##### DATA SUPPLIED

-- ==== Sys2Proof/Tests/Slice0.lean ====
section
/-! SUPPORT. The model's own tests: the checks refuse ill-formed terms, words written out from the spec's
encodings decode, one step of each instruction against 95_test_vectors, and a witness for the
hypotheses of every statement. Expected values are from the file named in each comment. -/

namespace Sys2Proof.Tests

open Sys2Proof.Machine

/-! ### The checks refuse ill-formed terms -/

/-- 00_scope R6: odd, and below 2. -/
theorem test_config_wf :
    (Config.mk 104 true).WF ∧ (Config.mk 2 false).WF ∧ ¬ (Config.mk 105 true).WF ∧
    ¬ (Config.mk 0 true).WF := by decide

/-- 43_formatter_collaborators R174: a lone percent sign before the terminator, in both spellings of the
end; R165: nothing after the first null is looked at. -/
theorem test_template_wf :
    templateWf [0x41#8, 0x25#8] = false ∧ templateWf [0x25#8, 0x00#8, 0x64#8] = false ∧
    templateWf [0x25#8, 0x25#8] = true ∧ templateWf [0x00#8, 0x25#8] = true := by decide

/-- 30_encoding R98: a host must not issue a reserved opcode; R92: a frame is no host statement; R102: a
name must be bound. -/
theorem test_stmt_wf :
    Stmt.wf [] (.command (.rsv6 0#8) none) = false ∧
    Stmt.wf [] (.command (.rsv7 0#8) none) = false ∧
    Stmt.wf [] (.command (.frame 0#8) none) = false ∧
    Stmt.wf [] (.sendVar 3) = false ∧ Stmt.wf [3] (.sendVar 3) = true ∧
    Stmt.wf [] (.printf [0x25#8] 5#8) = false ∧
    Stmt.wf [] (.command (.rxTake 0#8) none) = true := by decide

/-- 30_encoding R102: a name is bound by an earlier statement, not by a later one. -/
theorem test_program_wf :
    programWf [] [.getc (some 1), .sendVar 1] = true ∧
    programWf [] [.sendVar 1, .getc (some 1)] = false := by decide

/-- 30_encoding R90, R93: what is no word of a port is refused by name. -/
theorem test_decode_refuses :
    decodeRaw 10 0b1101001011 = .error .startNotLow ∧
    decodeRaw 10 0b0101001010 = .error .stopNotHigh ∧
    decodeRaw 10 1024 = .error .noSuchWord ∧ decodeRaw 11 2048 = .error .noSuchWord ∧
    decodeRaw 16 2048 = .error .noSuchWord := by
  refine ⟨?_, ?_, ?_, ?_, ?_⟩ <;> rfl

/-- The template of 43_formatter_collaborators R174 is refused by the expansion as well. -/
theorem test_expand_refuses :
    expandStmt .wrap (.printf [0x25#8] 5#8) = none ∧
    expandStmt .wrap (.command (.frame 0x41#8) none) = none := by decide

/-! ### Words written out (30_encoding R90, R94; 95_test_vectors V2) -/

theorem test_decode_nop : decodeTableWord 11 0b00000000000 = some (.nop 0x00#8) := by decide
theorem test_decode_txSend : decodeTableWord 11 0b00101000001 = some (.txSend 0x41#8) := by decide
theorem test_decode_rxStatus : decodeTableWord 11 0b01000000000 = some (.rxStatus 0x00#8) := by decide
theorem test_decode_rxRead : decodeTableWord 11 0b01100000000 = some (.rxRead 0x00#8) := by decide
theorem test_decode_rxClear : decodeTableWord 11 0b10000000000 = some (.rxClear 0x00#8) := by decide
theorem test_decode_rxTake : decodeTableWord 11 0b10111111111 = some (.rxTake 0xFF#8) := by decide
theorem test_decode_rsv6 : decodeTableWord 16 0b11010000000 = some (.rsv6 0x80#8) := by decide
theorem test_decode_rsv7 : decodeTableWord 16 0b11100000001 = some (.rsv7 0x01#8) := by decide

/-- Stop 1, data bits 7 to 0 of 0x41, start 0 (30_encoding R90). -/
theorem test_decode_frame : decodeTableWord 10 0b1010000010 = some (.frame 0x41#8) := by decide

/-! ### Small states -/

/-- The reset state at the shortest bit period. -/
def small (preempts : Bool) : State :=
  { State.reset with cfg := { bitPeriod := 2, rxPreempts := preempts } }

/-- The pre-state of 95_test_vectors V2 and V3. -/
def flagged (ready : Bool) : State := { State.reset with box := { byte := 0x6F#8, ready := ready } }

/-- The pre-state of 95_test_vectors V4: a frame being sent. -/
def sending : State :=
  { flagged true with
    tx := { active := true, timer := 50, cnt := 5#4, sr := 0xF5#8, c := false, line := false } }

/-- The pre-state of 95_test_vectors V5: a reception in progress. -/
def receiving (preempts : Bool) : State :=
  { flagged true with
    cfg := { bitPeriod := 104, rxPreempts := preempts }
    rx := { prev := false, edgePending := true, active := true, timer := 50, cnt := 5#4,
            acc := 0#8, c := false } }

/-- A receiver at a sample tick, with `cnt` samples to come (95_test_vectors V9). -/
def sampling (preempts : Bool) (cnt : Count) (acc : Byte) (line : Level) : State :=
  { flagged true with
    cfg := { bitPeriod := 104, rxPreempts := preempts }
    rx := { prev := true, edgePending := true, active := true, timer := 1, cnt := cnt,
            acc := acc, c := false }
    rxIn := [line] }

/-- A state whose host presents one word in this tick. -/
def offering (w : CmdWord) (s : State) : State := { s with host := { ops := [.offer w], vars := [] } }

/-- A state whose line is low in this tick. -/
def falling (s : State) : State := { s with rxIn := [false] }

/-- A state with reset applied in this tick. -/
def resetting (s : State) : State := { s with rstIn := [true] }

/-- What a test looks at in the next state. -/
def seen {α : Type} (f : State → α) (o : Host.Outcome State Fault Refusal) : Option α :=
  match o with
  | .next t => some (f t)
  | .fault _ => none
  | .refused _ => none

/-! ### One tick of each instruction (95_test_vectors V2 to V9) -/

theorem test_nop :
    seen (fun t => (t.accepted, t.rsp, t.rx, t.box, t.tx)) (exec (.nop 0x5A#8) (flagged true)) =
      some (true, 0x000#9, (flagged true).rx, (flagged true).box, (flagged true).tx) := by decide

theorem test_txSend :
    seen (fun t => (t.accepted, t.rsp, t.tx, t.box.ready)) (exec (.txSend 0x5A#8) (flagged true)) =
      some (true, 0x000#9, ⟨true, 104, 9#4, 0x5A#8, false, false⟩, true) := by decide

theorem test_rxStatus_set :
    seen (fun t => (t.accepted, t.rsp, t.box)) (exec (.rxStatus 0x5A#8) (flagged true)) =
      some (true, 0x100#9, ⟨0x6F#8, true⟩) := by decide

theorem test_rxStatus_clear :
    seen (fun t => (t.accepted, t.rsp)) (exec (.rxStatus 0x5A#8) (flagged false)) =
      some (true, 0x000#9) := by decide

theorem test_rxRead_set :
    seen (fun t => (t.accepted, t.rsp, t.box)) (exec (.rxRead 0x5A#8) (flagged true)) =
      some (true, 0x06F#9, ⟨0x6F#8, true⟩) := by decide

theorem test_rxRead_stale :
    seen (fun t => (t.accepted, t.rsp, t.box)) (exec (.rxRead 0x5A#8) (flagged false)) =
      some (true, 0x06F#9, ⟨0x6F#8, false⟩) := by decide

theorem test_rxClear :
    seen (fun t => (t.accepted, t.rsp, t.box)) (exec (.rxClear 0x5A#8) (flagged true)) =
      some (true, 0x000#9, ⟨0x6F#8, false⟩) := by decide

/-- 95_test_vectors V5, second half: accepted in mid-reception where the receiver does not preempt. -/
theorem test_rxTake_accepted :
    seen (fun t => (t.accepted, t.rsp, t.box.ready, t.rx.timer)) (exec (.rxTake 0#8) (receiving false)) =
      some (true, 0x16F#9, false, 49) := by decide

/-- 95_test_vectors V5, first half. -/
theorem test_rxTake_stalled :
    seen (fun t => (t.accepted, t.rsp, t.box.ready, t.rx.timer, t.rx.prev))
      (exec (.rxTake 0#8) (receiving true)) = some (false, 0x000#9, true, 49, true) := by decide

/-- 95_test_vectors V4: not accepted while a frame is being sent. -/
theorem test_step_busy :
    seen (fun t => (t.accepted, t.rsp, t.tx, t.box)) (step (offering 0x500#11 sending)) =
      some (false, 0x000#9, ⟨true, 49, 5#4, 0xF5#8, false, false⟩, ⟨0x6F#8, true⟩) := by decide

theorem test_rsv6 :
    seen (fun t => (t.accepted, t.rsp, t.box, t.tx.active)) (exec (.rsv6 0x5A#8) (flagged true)) =
      some (true, 0x000#9, ⟨0x6F#8, true⟩, false) := by decide

theorem test_rsv7 :
    seen (fun t => (t.accepted, t.rsp, t.box, t.tx.active)) (exec (.rsv7 0x5A#8) (flagged true)) =
      some (true, 0x000#9, ⟨0x6F#8, true⟩, false) := by decide

/-- 95_test_vectors V7: the start bit's fall starts a reception. -/
theorem test_frame :
    seen (fun t => (t.accepted, t.rx)) (exec (.frame 0x41#8) State.reset) =
      some (false, ⟨false, true, true, 156, 8#4, 0#8, false⟩) := by decide

/-- 95_test_vectors V9, rows 1 and 2. -/
theorem test_sample :
    seen (fun t => (t.rx.acc, t.rx.c, t.rx.cnt, t.rx.timer)) (step (sampling true 5#4 0xA0#8 true)) =
        some (0xD0#8, false, 4#4, 104) ∧
      seen (fun t => (t.rx.acc, t.rx.c, t.rx.cnt, t.rx.timer)) (step (sampling true 5#4 0xA1#8 false)) =
        some (0x50#8, true, 4#4, 104) := by decide

/-- 95_test_vectors V9, row 3. -/
theorem test_publish :
    seen (fun t => (t.box, t.rx.active, t.rx.edgePending, t.rx.cnt, t.rx.timer))
      (step (sampling true 1#4 0xAA#8 false)) =
      some (⟨0x55#8, true⟩, false, false, 0#4, 0) := by decide

/-- 95_test_vectors V23: a take in the publication tick answers the old byte and the flag stays set. -/
theorem test_publication_wins :
    seen (fun t => (t.accepted, t.rsp, t.box))
      (step (offering 0x500#11 { sampling false 1#4 0x44#8 false with box := ⟨0x11#8, true⟩ })) =
      some (true, 0x111#9, ⟨0x22#8, true⟩) := by decide

/-- 95_test_vectors V27: the first step of 0x41. -/
theorem test_tx_step :
    seen (fun t => t.tx)
      (step { State.reset with tx := ⟨true, 1, 9#4, 0x41#8, false, false⟩ }) =
      some ⟨true, 104, 8#4, 0xA0#8, true, true⟩ := by decide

##########

If a line in the entries contains the word "sending", copy that line out.

▶ **YOUR SOLUTION**:
def sending : State :=
    seen (fun t => (t.accepted, t.rsp, t.tx, t.box)) (step (offering 0x500#11 sending)) =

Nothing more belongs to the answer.